- **TASK OBJECTIVE**: Among the entries below, one stretch runs from the line that contains "(State.reset.recordFault ⟨.stackUnderflow, some" through the line that contains "theorem witness_LoadIsSeenByTheNextFetch : Memory.wf". Repeat that stretch exactly, ends included, and only that.

[DATA TO EXAMINE — start]

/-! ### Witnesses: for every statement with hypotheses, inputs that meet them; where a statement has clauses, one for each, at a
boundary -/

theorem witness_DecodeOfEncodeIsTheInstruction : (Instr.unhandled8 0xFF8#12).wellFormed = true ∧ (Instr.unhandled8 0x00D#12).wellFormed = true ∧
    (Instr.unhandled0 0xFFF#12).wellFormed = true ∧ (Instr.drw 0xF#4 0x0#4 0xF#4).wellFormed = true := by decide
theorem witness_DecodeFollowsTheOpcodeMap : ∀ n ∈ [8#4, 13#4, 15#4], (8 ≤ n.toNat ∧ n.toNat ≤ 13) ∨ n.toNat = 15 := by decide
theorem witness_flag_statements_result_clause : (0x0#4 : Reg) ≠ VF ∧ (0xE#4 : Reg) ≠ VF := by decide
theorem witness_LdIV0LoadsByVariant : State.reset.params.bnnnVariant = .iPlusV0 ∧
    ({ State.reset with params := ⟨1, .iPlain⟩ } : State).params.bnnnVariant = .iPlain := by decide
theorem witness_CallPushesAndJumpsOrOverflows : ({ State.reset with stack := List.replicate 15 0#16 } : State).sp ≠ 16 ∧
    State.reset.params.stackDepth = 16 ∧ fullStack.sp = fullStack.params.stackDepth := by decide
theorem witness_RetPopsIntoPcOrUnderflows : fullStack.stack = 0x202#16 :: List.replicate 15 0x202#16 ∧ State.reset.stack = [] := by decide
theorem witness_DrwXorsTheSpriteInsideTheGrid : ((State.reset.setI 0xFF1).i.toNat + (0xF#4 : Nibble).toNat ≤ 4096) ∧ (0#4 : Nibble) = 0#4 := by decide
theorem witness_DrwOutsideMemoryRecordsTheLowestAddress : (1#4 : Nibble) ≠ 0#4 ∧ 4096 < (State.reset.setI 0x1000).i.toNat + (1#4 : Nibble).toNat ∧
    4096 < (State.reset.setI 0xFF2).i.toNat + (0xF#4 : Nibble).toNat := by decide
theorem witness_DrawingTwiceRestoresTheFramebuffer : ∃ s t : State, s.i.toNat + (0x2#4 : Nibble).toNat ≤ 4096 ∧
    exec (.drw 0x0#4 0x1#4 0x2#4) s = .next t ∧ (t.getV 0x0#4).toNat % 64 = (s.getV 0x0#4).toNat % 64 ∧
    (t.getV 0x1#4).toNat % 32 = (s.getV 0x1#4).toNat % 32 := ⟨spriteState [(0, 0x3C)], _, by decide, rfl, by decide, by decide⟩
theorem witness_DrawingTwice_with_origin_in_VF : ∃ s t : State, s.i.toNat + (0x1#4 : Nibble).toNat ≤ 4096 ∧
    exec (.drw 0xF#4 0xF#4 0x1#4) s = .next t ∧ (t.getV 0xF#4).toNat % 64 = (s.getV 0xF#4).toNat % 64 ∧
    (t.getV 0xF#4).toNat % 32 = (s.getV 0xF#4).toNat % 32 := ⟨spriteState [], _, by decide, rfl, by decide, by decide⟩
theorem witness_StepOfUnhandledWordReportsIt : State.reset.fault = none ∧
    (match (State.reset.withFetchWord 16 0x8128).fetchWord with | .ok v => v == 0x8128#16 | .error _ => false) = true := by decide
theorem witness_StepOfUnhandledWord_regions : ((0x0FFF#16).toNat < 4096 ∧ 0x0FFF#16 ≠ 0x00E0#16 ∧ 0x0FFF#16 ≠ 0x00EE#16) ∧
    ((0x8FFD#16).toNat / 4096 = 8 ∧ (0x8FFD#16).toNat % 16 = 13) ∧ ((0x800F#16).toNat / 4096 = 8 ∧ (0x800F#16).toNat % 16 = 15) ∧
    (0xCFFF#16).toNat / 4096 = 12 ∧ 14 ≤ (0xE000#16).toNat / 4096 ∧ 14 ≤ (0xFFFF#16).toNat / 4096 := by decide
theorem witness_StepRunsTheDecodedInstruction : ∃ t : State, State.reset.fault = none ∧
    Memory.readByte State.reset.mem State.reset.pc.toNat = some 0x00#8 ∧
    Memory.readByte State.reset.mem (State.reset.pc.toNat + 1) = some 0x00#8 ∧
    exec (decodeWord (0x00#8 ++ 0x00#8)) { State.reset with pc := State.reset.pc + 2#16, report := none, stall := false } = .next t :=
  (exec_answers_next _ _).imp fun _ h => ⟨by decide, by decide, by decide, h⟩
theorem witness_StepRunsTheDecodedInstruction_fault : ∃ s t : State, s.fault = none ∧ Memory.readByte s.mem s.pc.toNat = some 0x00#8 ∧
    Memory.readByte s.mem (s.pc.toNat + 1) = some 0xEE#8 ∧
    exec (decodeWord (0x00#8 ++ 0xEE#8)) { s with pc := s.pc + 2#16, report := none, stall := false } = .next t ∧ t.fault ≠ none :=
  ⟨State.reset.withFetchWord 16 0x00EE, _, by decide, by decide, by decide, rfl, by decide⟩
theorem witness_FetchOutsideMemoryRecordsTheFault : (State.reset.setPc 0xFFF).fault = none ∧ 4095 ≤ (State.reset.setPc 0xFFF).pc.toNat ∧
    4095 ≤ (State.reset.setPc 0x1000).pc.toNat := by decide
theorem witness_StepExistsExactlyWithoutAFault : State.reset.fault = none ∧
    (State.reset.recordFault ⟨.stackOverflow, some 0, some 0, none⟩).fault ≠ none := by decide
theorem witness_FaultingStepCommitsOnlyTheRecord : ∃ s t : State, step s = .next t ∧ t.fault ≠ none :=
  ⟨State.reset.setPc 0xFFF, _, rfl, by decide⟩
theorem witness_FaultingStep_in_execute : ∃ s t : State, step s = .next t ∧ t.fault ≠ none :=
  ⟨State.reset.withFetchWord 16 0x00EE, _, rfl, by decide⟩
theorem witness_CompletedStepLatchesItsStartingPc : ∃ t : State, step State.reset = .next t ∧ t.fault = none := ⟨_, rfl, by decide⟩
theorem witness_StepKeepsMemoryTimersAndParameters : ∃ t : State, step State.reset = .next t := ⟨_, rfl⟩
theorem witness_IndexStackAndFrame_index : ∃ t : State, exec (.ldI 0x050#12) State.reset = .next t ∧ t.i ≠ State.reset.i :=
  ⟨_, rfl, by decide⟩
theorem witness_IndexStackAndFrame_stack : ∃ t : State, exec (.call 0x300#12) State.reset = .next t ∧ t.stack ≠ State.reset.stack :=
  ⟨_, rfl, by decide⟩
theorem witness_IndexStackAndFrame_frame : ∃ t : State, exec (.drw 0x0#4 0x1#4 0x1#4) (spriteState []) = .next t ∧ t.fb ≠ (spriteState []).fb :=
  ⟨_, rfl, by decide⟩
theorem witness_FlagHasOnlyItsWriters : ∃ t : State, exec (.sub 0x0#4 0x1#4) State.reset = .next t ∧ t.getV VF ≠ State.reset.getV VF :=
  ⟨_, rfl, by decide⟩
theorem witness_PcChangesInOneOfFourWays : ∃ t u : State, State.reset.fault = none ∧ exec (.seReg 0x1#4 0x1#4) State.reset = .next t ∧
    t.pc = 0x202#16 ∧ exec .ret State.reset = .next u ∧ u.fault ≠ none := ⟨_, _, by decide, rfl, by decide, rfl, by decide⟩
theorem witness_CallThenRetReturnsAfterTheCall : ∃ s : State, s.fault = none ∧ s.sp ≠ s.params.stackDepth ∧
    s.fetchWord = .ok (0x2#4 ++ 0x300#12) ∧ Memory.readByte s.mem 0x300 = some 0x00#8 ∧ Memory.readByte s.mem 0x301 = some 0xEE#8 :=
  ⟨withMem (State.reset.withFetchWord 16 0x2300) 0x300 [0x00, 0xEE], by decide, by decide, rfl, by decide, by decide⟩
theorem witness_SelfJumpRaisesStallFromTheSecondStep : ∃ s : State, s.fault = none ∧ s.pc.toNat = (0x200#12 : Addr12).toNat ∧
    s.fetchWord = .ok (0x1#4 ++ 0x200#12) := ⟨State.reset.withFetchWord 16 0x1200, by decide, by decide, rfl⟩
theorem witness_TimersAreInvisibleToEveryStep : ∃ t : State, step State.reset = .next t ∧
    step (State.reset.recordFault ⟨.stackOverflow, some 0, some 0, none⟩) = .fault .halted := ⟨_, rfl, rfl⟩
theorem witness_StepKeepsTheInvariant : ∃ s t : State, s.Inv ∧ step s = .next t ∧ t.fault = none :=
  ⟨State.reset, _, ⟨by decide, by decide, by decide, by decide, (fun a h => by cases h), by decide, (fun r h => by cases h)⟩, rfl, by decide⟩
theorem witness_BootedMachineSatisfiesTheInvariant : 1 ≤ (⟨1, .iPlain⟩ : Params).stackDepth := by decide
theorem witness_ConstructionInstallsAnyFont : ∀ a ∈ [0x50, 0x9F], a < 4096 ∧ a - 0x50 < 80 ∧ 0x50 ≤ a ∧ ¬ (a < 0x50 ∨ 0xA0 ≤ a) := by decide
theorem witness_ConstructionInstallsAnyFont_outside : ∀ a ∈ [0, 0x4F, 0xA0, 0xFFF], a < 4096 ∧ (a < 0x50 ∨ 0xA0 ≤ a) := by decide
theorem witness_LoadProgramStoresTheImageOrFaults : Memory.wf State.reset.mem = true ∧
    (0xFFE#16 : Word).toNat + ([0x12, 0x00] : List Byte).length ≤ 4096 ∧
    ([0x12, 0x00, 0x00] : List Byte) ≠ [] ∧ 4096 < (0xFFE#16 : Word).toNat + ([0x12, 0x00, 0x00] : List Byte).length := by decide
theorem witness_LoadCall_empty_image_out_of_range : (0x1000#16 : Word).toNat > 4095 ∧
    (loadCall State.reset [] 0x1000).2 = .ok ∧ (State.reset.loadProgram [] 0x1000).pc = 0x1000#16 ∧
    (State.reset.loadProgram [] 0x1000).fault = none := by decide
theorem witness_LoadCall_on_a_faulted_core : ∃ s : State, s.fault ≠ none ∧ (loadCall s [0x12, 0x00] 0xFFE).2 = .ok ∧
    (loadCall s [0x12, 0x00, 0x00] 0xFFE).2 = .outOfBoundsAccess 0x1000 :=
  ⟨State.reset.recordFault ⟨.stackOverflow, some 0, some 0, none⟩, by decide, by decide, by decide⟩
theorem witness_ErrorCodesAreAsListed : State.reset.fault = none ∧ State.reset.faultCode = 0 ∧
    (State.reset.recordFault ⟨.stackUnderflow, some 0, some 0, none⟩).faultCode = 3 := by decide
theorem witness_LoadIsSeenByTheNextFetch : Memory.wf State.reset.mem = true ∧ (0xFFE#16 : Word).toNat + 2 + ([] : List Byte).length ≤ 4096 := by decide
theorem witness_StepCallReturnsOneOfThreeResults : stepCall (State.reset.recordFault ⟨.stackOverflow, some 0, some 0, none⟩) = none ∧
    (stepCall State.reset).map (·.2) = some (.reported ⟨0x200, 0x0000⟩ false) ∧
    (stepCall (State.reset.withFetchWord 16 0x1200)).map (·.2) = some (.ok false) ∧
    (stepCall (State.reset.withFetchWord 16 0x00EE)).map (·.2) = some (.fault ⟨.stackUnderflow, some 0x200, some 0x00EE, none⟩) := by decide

[DATA TO EXAMINE — finish]

- **SOLUTION TO THIS PROBLEM**:
    (State.reset.recordFault ⟨.stackUnderflow, some 0, some 0, none⟩).faultCode = 3 := by decide
theorem witness_LoadIsSeenByTheNextFetch : Memory.wf State.reset.mem = true ∧ (0xFFE#16 : Word).toNat + 2 + ([] : List Byte).length ≤ 4096 := by decide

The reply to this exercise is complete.